As I also suspect might Jamaican-born Heather Rabbatts, who surely would be an inspired if highly controversial choice. The outspoken ex-Millwall chair has caused more than the odd ripple or two on Dyke’s FA Commission, but has a decent grasp of what the game needs.
A more likely candidate appears to be the well-contacted former British Olympic Association chief Simon Clegg, 54, who is now based in Azerbaijan where he is organising next year’s inaugural European Games in the capital Baku. Before this move former British Army major Clegg was chief executive at Ipswich Town, where he had the dubious task of sacking the then manager Roy Keane. “He took it quite well,” he recalls with some relief.
It’s kicking off
It will be “Taxi for Helen Grant” should former London cabbie Clive Efford move into the sports ministerial eyrie in Whitehall if Labour manage to win next year’s election. However, the present incumbent now seems determined to see off her Opposition shadow before then by tackling the Millwall fan on football issues, where she has been under fire for not being exactly voluble.

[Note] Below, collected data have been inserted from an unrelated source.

-- ==== Sys2Proof/Certificates/Slice0/Obligations.lean ====
section
/-! DEFINITION. The statements of this row: what every family of commands does, and what holds of every step. -/

open Sys2Proof Sys2Proof.Machine

/-! ## The queue and reset -/

/-- A step takes the command at the front of the queue and runs it on the state with the queue's rest; with an empty queue the
block idles (the model's choice, log 1). -/
def Obligations.StepTakesFront : Prop :=
  (∀ (c : Instr) (rest : List Instr) (s : State),
    step { s with pending := c :: rest } = exec c { s with pending := rest }) ∧
  (∀ s : State, s.pending = [] → step s = .next s)

/-- The state after reset holds the values of the Reset columns (21, 22), no context, thread, stream or splice, an empty
queue, and memories in canonical form. That memory that nothing has written reads 0 is the model's choice (log 4). Registers
without a Reset value, and that the block has booted, are the model's choice too (log 10). -/
def Obligations.ResetState : Prop :=
  let z := State.reset
  (∀ r : Reg, getR z r = r.reset) ∧
  getR z .glbId = 0x1E9C0C12A1000000 ∧ getR z .trdStroke = 500 ∧ getR z .trdIndex = 0 ∧ getR z .lnkCfg = 0x400 ∧
  getR z .plyCfg = 0x4200 ∧ getR z .admSqCtl = 0x40000 ∧
  (∀ c, getR z (.qhpol c) = 0x60 ∧ getR z (.lkcred c) = 255 ∧ getR z (.sqCtl c) = 0x40000 ∧ getR z (.htab c) = 0 ∧
    getR z (.ctxHost c) = 0 ∧ (getC z c).st = .none ∧ getRing z c = {}) ∧
  (∀ p, getR z (.memShare p) = 0x0CCB ∧ getR z (.prtComp p) = 0 ∧ pValid z p = false) ∧
  (∀ r : Reg, actR z r = r.reset) ∧ z.power.plimit = 2600 ∧ z.power.alertMask = 0x001C ∧ freq z = 2700 ∧
  z.pending = [] ∧ z.threads = [] ∧ z.streams = [] ∧ z.splices = [] ∧ z.evtPhase = true ∧
  (∀ a, memByte z.mem a = 0) ∧ State.wf z = true

/-! ## Scalar instructions and control (11) -/

/-- The scalar ALU and `li` (R260): destination in slot 0, operand a in slot 1, operand b in slot 2 as a register or, with
IMM, an imm16 sign-extended; every result modulo 2^64. The instruction completes with the destination written, the program
counter moved on, and nothing else written beyond what its issue writes. A register written holds the value, every other
register keeps its own, and s0 reads 0 and ignores writes (R222). -/
def Obligations.ScalarAluResults : Prop :=
  (∀ (s : State) (t : Tid) (th : Thread) (f : Fields), Issues s t th →
     let imm := bit f.variant 0
     let uns := bit f.variant 1
     let a : Word := reg th f.sl1.toNat
     let b : Word := if imm then f.sl2.signExtend 64 else reg th f.sl2.toNat
     let sources := Ready th f.sl1 ∧ (imm = false → Ready th f.sl2)
     let form (var : Nat) := formOk f var 0 [.scalar, .scalar, if imm then .imm else .scalar] = true
     let writes (i : Instr) (v : Word) := Completes i s (stepOn (atIssue s t) t (dst th f.sl0 v))
     (sources → form 1 →
       writes (.add t f) (a + b) ∧ writes (.sub t f) (a - b) ∧ writes (.mul t f) (a * b) ∧
       writes (.divu t f) (if b = 0 then 0xFFFFFFFFFFFFFFFF else a / b) ∧
       writes (.remu t f) (if b = 0 then a else a % b) ∧
       writes (.and t f) (a &&& b) ∧ writes (.or t f) (a ||| b) ∧ writes (.xor t f) (a ^^^ b) ∧
       writes (.shl t f) (a <<< (b.toNat % 64)) ∧ writes (.shr t f) (a >>> (b.toNat % 64)) ∧
       writes (.sar t f) (a.sshiftRight (b.toNat % 64))) ∧
     (sources → form 3 →
       let less : Bool := if uns then decide (a.toNat < b.toNat) else decide (a.toInt < b.toInt)
       let more : Bool := if uns then decide (b.toNat < a.toNat) else decide (b.toInt < a.toInt)
       writes (.min t f) (if more then b else a) ∧ writes (.max t f) (if less then b else a) ∧
       writes (.slt t f) (if less then 1 else 0)) ∧
     (imm = false → formOk f 1 0 [.scalar, .imm, .imm, .imm] = true →
       writes (.li t f) ((f.sl3 ++ f.sl2 ++ f.sl1 : BitVec 48).signExtend 64)) ∧
     (imm = true → formOk f 1 0 [.scalar, .imm] = true → Ready th f.sl0 →
       writes (.li t f) (f.sl1 ++ (reg th f.sl0.toNat).setWidth 48 : BitVec 64))) ∧
  (∀ (th : Thread) (x : BitVec 16) (v : Word) (k : Nat), k < 64 → x.toNat < 64 →
     reg (dst th x v) k = (if k = 0 then 0 else if k = x.toNat then v else reg th k))

/-- `mov` (R261): register to register, loop counter to register, bits 31:0 of a register to a loop counter, special value to
register; the reserved special values are a decode fault. -/
def Obligations.MovForms : Prop :=
  ∀ (s : State) (t : Tid) (th : Thread) (f : Fields), Issues s t th →
    let s1 := atIssue s t
    let form := fld f.ext 2 0
    let writes (v : Word) := Completes (.mov t f) s (stepOn s1 t (dst th f.sl0 v))
    (form = 0 → formOk f 0 7 [.scalar, .scalar] = true → Ready th f.sl1 → writes (reg th f.sl1.toNat)) ∧
    (form = 1 → formOk f 0 7 [.scalar, .counter] = true →
      writes ((th.lc.get (Fin.ofNat 4 f.sl1.toNat)).zeroExtend 64)) ∧
    (form = 2 → formOk f 0 7 [.counter, .scalar] = true → Ready th f.sl1 →
      Completes (.mov t f) s (stepOn s1 t
        { th with lc := th.lc.set (Fin.ofNat 4 f.sl0.toNat) ((reg th f.sl1.toNat).setWidth 32) })) ∧
    (form = 3 → formOk f 0 7 [.scalar, .imm] = true →
      (f.sl1 = 0 → writes (BitVec.ofNat 64 t.lsp.val)) ∧
      (f.sl1 = 1 → writes (BitVec.ofNat 64 (ctxNL s1 t.ctx.val))) ∧
      (f.sl1 = 2 → writes (BitVec.ofNat 64 t.ctx.val)) ∧
      (f.sl1 = 3 → writes (if (getC s1 t.ctx.val).filler then 1 else 0)) ∧
      (f.sl1 = 4 → writes (BitVec.ofNat 64 (devId s1))) ∧
      (f.sl1 = 5 → writes (strokeNow s1)) ∧
      (f.sl1 = 6 → writes (match th.turn with
        | some u => BitVec.ofNat 64 u.start
        | none => 0)) ∧
      (7 ≤ f.sl1.toNat → Faults (.mov t f) s t th fDecode)) ∧
    (4 ≤ form → Faults (.mov t f) s t th fDecode)

/-- A word whose fields break the form of its instruction, or whose opcode is reserved (R249, R250, R253-R303), is refused at decode: no
register or memory is written, and the context is torn down with a DECODE fault at that word. Every instruction is named with the form of
its slots, variant and extension and with the values that its fields may not take. That a reserved opcode comes under `nop`'s row is the
model's choice (log 11). -/
def Obligations.DecodeRefusals : Prop :=
  ∀ (s : State) (t : Tid) (th : Thread) (f : Fields), Issues s t th →
    let b : SlotK := if bit f.variant 0 then .imm else .scalar
    let v (n : Nat) : Bool := bit f.variant n
    let low (n : Nat) : Nat := fld f.variant n 0
    let cut (m : BitVec 8) : Fields := { f with variant := f.variant &&& m }
    let opt (b : Bool) (k : SlotK) : SlotK := if b then k else .unused
    let broken (var ext : Nat) (ks : List SlotK) : Prop := formOk f var ext ks = false
    let refused (is : List Instr) : Prop := ∀ i ∈ is, Faults i s t th fDecode
    -- scalar and control
    (broken 1 0 [.scalar, .scalar, b] → refused [.add t f, .sub t f, .mul t f, .divu t f, .remu t f, .and t f, .or t f, .xor t f,
      .shl t f, .shr t f, .sar t f]) ∧
    (broken 3 0 [.scalar, .scalar, b] → refused [.min t f, .max t f, .slt t f]) ∧
    (broken 1 0 (if v 0 then [.scalar, .imm] else [.scalar, .imm, .imm, .imm]) → refused [.li t f]) ∧
    (∀ ks, (fld f.ext 2 0, ks) ∈ [(0, [SlotK.scalar, .scalar]), (1, [.scalar, .counter]), (2, [.counter, .scalar]), (3, [.scalar, .imm])] →
      broken 0 7 ks → refused [.mov t f]) ∧
    (broken 7 0 [.scalar, .scalar, .imm] → refused [.lds t f]) ∧ (broken 3 0 [.scalar, .scalar, .imm] → refused [.sts t f]) ∧
    (let h : SlotK := if v 1 then .scalar else .handle
     (broken 3 0 [.scalar, h, if v 0 then .imm else .unused] → refused [.hget t f]) ∧
     (broken 3 0 [h, .scalar, if v 0 then .imm else .unused] → refused [.hset t f]) ∧
     (v 0 = true → 8 ≤ f.sl2.toNat → refused [.hget t f, .hset t f])) ∧
    (broken 0 0 [] → refused [.nop t f none, .ret t f, .halt t f]) ∧
    (∀ w : BitVec 128, w.extractLsb' 120 8 ∉ Necel.opcodes → refused [Necel.command t w]) ∧
    (broken 1 0 [.counter, b, .imm] ∨ f.sl2 = 0 → refused [.loop t f]) ∧
    (broken 1 0 (if v 0 then [.scalar] else [.imm, .imm]) → refused [.jmp t f, .call t f]) ∧
    (let kind := fld f.ext 5 4
     let a : SlotK := if kind = 0 then .scalar else if kind = 1 then .counter else .localSem
     broken 0 0x7F [a, if bit f.ext 6 then .imm else .scalar, .imm, .imm] ∨ 6 ≤ fld f.ext 3 0 ∨ kind = 3 → refused [.brCond t f]) ∧
    (broken 1 0 [if v 0 then .sharedSem else .localSem, .imm] ∨ f.sl1 = 0 → refused [.wait t f]) ∧
    (broken 1 0 [if v 0 then .unused else .scalar, if v 0 then .sharedSem else .localSem, .imm] ∨ f.sl2 = 0 → refused [.sig t f]) ∧
    (broken 0 0 [.imm] ∨ f.sl0 = 0 ∨ 255 < f.sl0.toNat → refused [.turn t f]) ∧
    (broken 0xF 0 [] ∨ f.variant = 0 → refused [.fence t f]) ∧
    -- splices, the reel, the codec
    (broken 0 0 [.scalar] → refused [.splBegin t f, .splCommit t f, .splAbort t f]) ∧
    (broken 0 0 [.scalar, .scalar, .imm] ∨ 4 < f.sl2.toNat → refused [.splStatus t f]) ∧
    (broken 0 0 [.scalar, .imm] → refused [.reelMark t f]) ∧
    (broken 0 0 [.scalar, .localSem, .imm] ∨ f.sl2 = 0 → refused [.cdcSubmit t f]) ∧
    -- streams and plans
    (broken 0 0 [.stream, .handle, .scalar, .group 2] → refused [.draftLd t f, .draftSt t f]) ∧
    (broken 0 0 [.stream, .handle, .scalar, .handle, .scalar, .scalar] → refused [.draftGather t f]) ∧
    (broken 0 0 [.stream, .handle, .scalar, .group 2, .imm, .imm] ∨ 255 < f.sl4.toNat ∨ f.sl5 = 0 ∨ 64 < f.sl5.toNat →
      refused [.draftMcastSend t f]) ∧
    (formOk (cut 0xFE) 0 0 [.stream, .imm, .scalar] = false ∨ 255 < f.sl1.toNat → refused [.draftMcastRecv t f]) ∧
    (broken 0 0 [.handle, .imm, .imm] ∨ 255 < f.sl1.toNat ∨ f.sl2 = 0 ∨ 64 < f.sl2.toNat → refused [.draftPlanStart t f]) ∧
    (formOk (cut 0xFE) 0 0 [.scalar, .imm] = false ∨ 255 < f.sl1.toNat → refused [.draftPlanAdvance t f]) ∧
    (broken 0 0 [.stream, .scalar] → refused [.draftWait t f]) ∧
    (formOk (cut 0xFD) 0 0 [.stream, .unused] = false → refused [.draftWaitFree t f]) ∧
    (formOk (cut 0xFE) 0 0 [.stream, .unused] = false → refused [.draftWaitClose t f]) ∧
    -- matrix and vector
    (broken 0x1F 0 [.handle, .handle, if v 4 then .scalar else .handle, .scalar, .scalar, .scalar] ∨ low 2 = 7 ∨
      (v 3 = true ∧ low 2 ≠ 1 ∧ low 2 ≠ 5) → refused [.mma t f]) ∧
    (let vop : Bool := fld f.variant 3 2 == 2
     let c := fld f.ext 12 0
     broken 0x3F 0x1FFF [.handle, .stream, opt vop .scalar, .scalar, opt (v 4) .handle, opt vop .scalar] ∨
       low 1 = 3 ∨ fld f.variant 3 2 = 3 ∨ 4096 < c ∨ (low 1 ≠ 0 ∧ (v 4 = true ∨ c ≠ 0)) → refused [.qnt t f]) ∧
    (broken 3 0 [.scalar, .scalar, .scalar] ∨ (v 0 = true ∧ v 1 = true) → refused [.vadd t f, .vmul t f]) ∧
    (formOk (cut 0xEF) 3 0 [.scalar, .scalar, .scalar] = false ∨ (v 0 = true ∧ v 1 = true) → refused [.vmax t f, .vmin t f]) ∧
    (broken 0xF 0 [.scalar, .scalar, .scalar, .scalar] ∨ (v 0 = true ∧ v 1 = true) ∨ (v 2 = true ∧ v 3 = true) → refused [.vfma t f]) ∧
    (let form := fld f.variant 4 3
     broken 0x3F 0 [.scalar, if v 5 then .stream else .scalar, opt (form == 1) .scalar, opt (form != 0 || v 5) .scalar,
         opt (form == 1) .scalar] ∨ 5 ≤ low 2 ∨ form = 3 ∨ (v 5 = true ∧ form = 2) → refused [.vred t f]) ∧
    (let form := low 1
     broken 0xF 0 [.scalar, if v 2 then .stream else .scalar, opt (form == 0) .scalar, opt (form == 1) .scalar,
         opt (form != 0 || v 2) .scalar, opt (form == 1) .scalar] ∨ form = 3 ∨ (v 2 = true ∧ form = 2) ∨ (v 3 = true ∧ form ≠ 0) →
       refused [.vstat t f]) ∧
    (broken 0 0 [.scalar, .scalar] → refused [.vcvt t f]) ∧ (broken 7 0 [.scalar, .scalar] → refused [.vfn t f]) ∧
    (broken 0xFF 0 [opt (!v 4) .scalar, opt (!v 3) .scalar, .scalar, .scalar, .scalar] ∨ 6 ≤ low 2 → refused [.vepi t f]) ∧
    (broken 0 0 [.scalar, .scalar, .scalar, .scalar] → refused [.vrot t f]) ∧
    (broken 0xF 0 [.scalar, .scalar, .group 2, .scalar, .scalar, .scalar] ∨ low 1 = 3 → refused [.vnorm t f]) ∧
    (broken 3 0 [.scalar, .group 2, .group 2] ∨ low 1 = 3 → refused [.vrng t f]) ∧
    -- attention, carding, swift
    (∀ i rc, (i, rc) ∈ [(Instr.vsmxScore t f, false), (.vsmxAcc t f, false), (.vsmxRecomp t f, true)] →
      low 1 = 3 ∨ formOk (cut 0xFC) 0 0 [.group 4, .scalar, .stream, .stream, opt rc .handle, opt rc .scalar] = false → refused [i]) ∧
    (broken 1 0 [.group 4, .scalar, opt (v 0) .handle, opt (v 0) .scalar] → refused [.vsmxEnd t f]) ∧
    (broken 0 0 [.handle, .handle, .scalar] → refused [.cardBuild t f]) ∧
    (broken 0x7F 0x3FF [.handle, .handle, .handle, .handle, .group 4] ∨ 64 < low 6 ∨ fld f.ext 9 0 = 0 ∨ 512 < fld f.ext 9 0 →
      refused [.cardSel t f]) ∧
    (broken 7 0x7FFF [.handle, .handle, .handle, opt (v 2) .handle, .group 2] ∨ fld f.ext 2 0 = 7 ∨ fld f.ext 5 3 = 7 ∨
      fld f.ext 8 6 = 7 → refused [.swConv t f]) ∧
    (broken 3 0x1FF [.handle, .handle, .imm, .scalar] ∨ fld f.sl2 15 9 ≠ 0 → refused [.swPool t f]) ∧
    (broken 1 0 [.handle, .handle, .handle, .group 3] → refused [.swBox t f]) ∧
    (broken 1 0 [.handle, .handle, opt (v 0) .handle, .handle, .group 3] → refused [.swNms t f]) ∧
    (broken 1 0x3F [.handle, .handle] → refused [.swPatch t f]) ∧
    (broken 3 0 [.handle, .handle, .handle, .handle, .scalar] → refused [.swPix t f]) ∧
    -- links
    (16 ≤ f.sl4.toNat → refused [.lkPut t f, .lkGet t f, .lkAdd t f, .lkMcast t f]) ∧
    (broken 1 0 [.handle, .scalar, .scalar, .scalar, .imm, opt (v 0) .scalar] → refused [.lkPut t f]) ∧
    (broken 0 0 [.handle, .scalar, .scalar, .scalar, .imm] → refused [.lkGet t f]) ∧
    (broken 0xF 0 [.handle, .scalar, .scalar, .scalar, .imm, opt (v 3) .scalar] → refused [.lkAdd t f]) ∧
    (broken 1 0 [.scalar, .imm] ∨ 16 ≤ f.sl1.toNat → refused [.lkSig t f]) ∧
    (broken 0 0 [.handle, .scalar, .group 2, .scalar, .imm] → refused [.lkMcast t f]) ∧
    (broken 0 0 [.imm] ∨ f.sl0 = 0 → refused [.lkWait t f])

As Grant made clear in a recent interview on these pages she is seeking to get more equality in the game notably in the area of black coaches, and was quick to counter Labour’s proposals for more fan involvement by setting up an independent Supporter Ownership and Engagement group to explore more immediate ways of doing this.
Now it seems it is all kicking off between sport’s parliamentary strikers, with Efford snapping back: “Nobody will be fooled by this latest announcement of another talking shop, least of all the fans. The truth is this is just a pale imitation of Labour’s radical plan to give fans a role on boards and a slice of the shares.” Blow the whistle, ref.
No more Audley!
Disturbing rumours that Audley Harrison is to make yet another return to the ring in Liverpool on 22 November are more likely to be a turn-off than a turn-on for potential Sky Box Office pay-per-viewers. At the age of 42 he refuses to lie down despite being repeatedly hauled off the canvas.
We hear he now fancies his chances against fellow Olympic champion Anthony Joshua. Heaven – or the Board of Control – forbid! Cruiserweights Tony Bellew and Nathan Cleverly meet at the sold-out Echo Arena in a genuine domestic grudge match, although surely not one big enough to ask Box Office subscribers to fork out.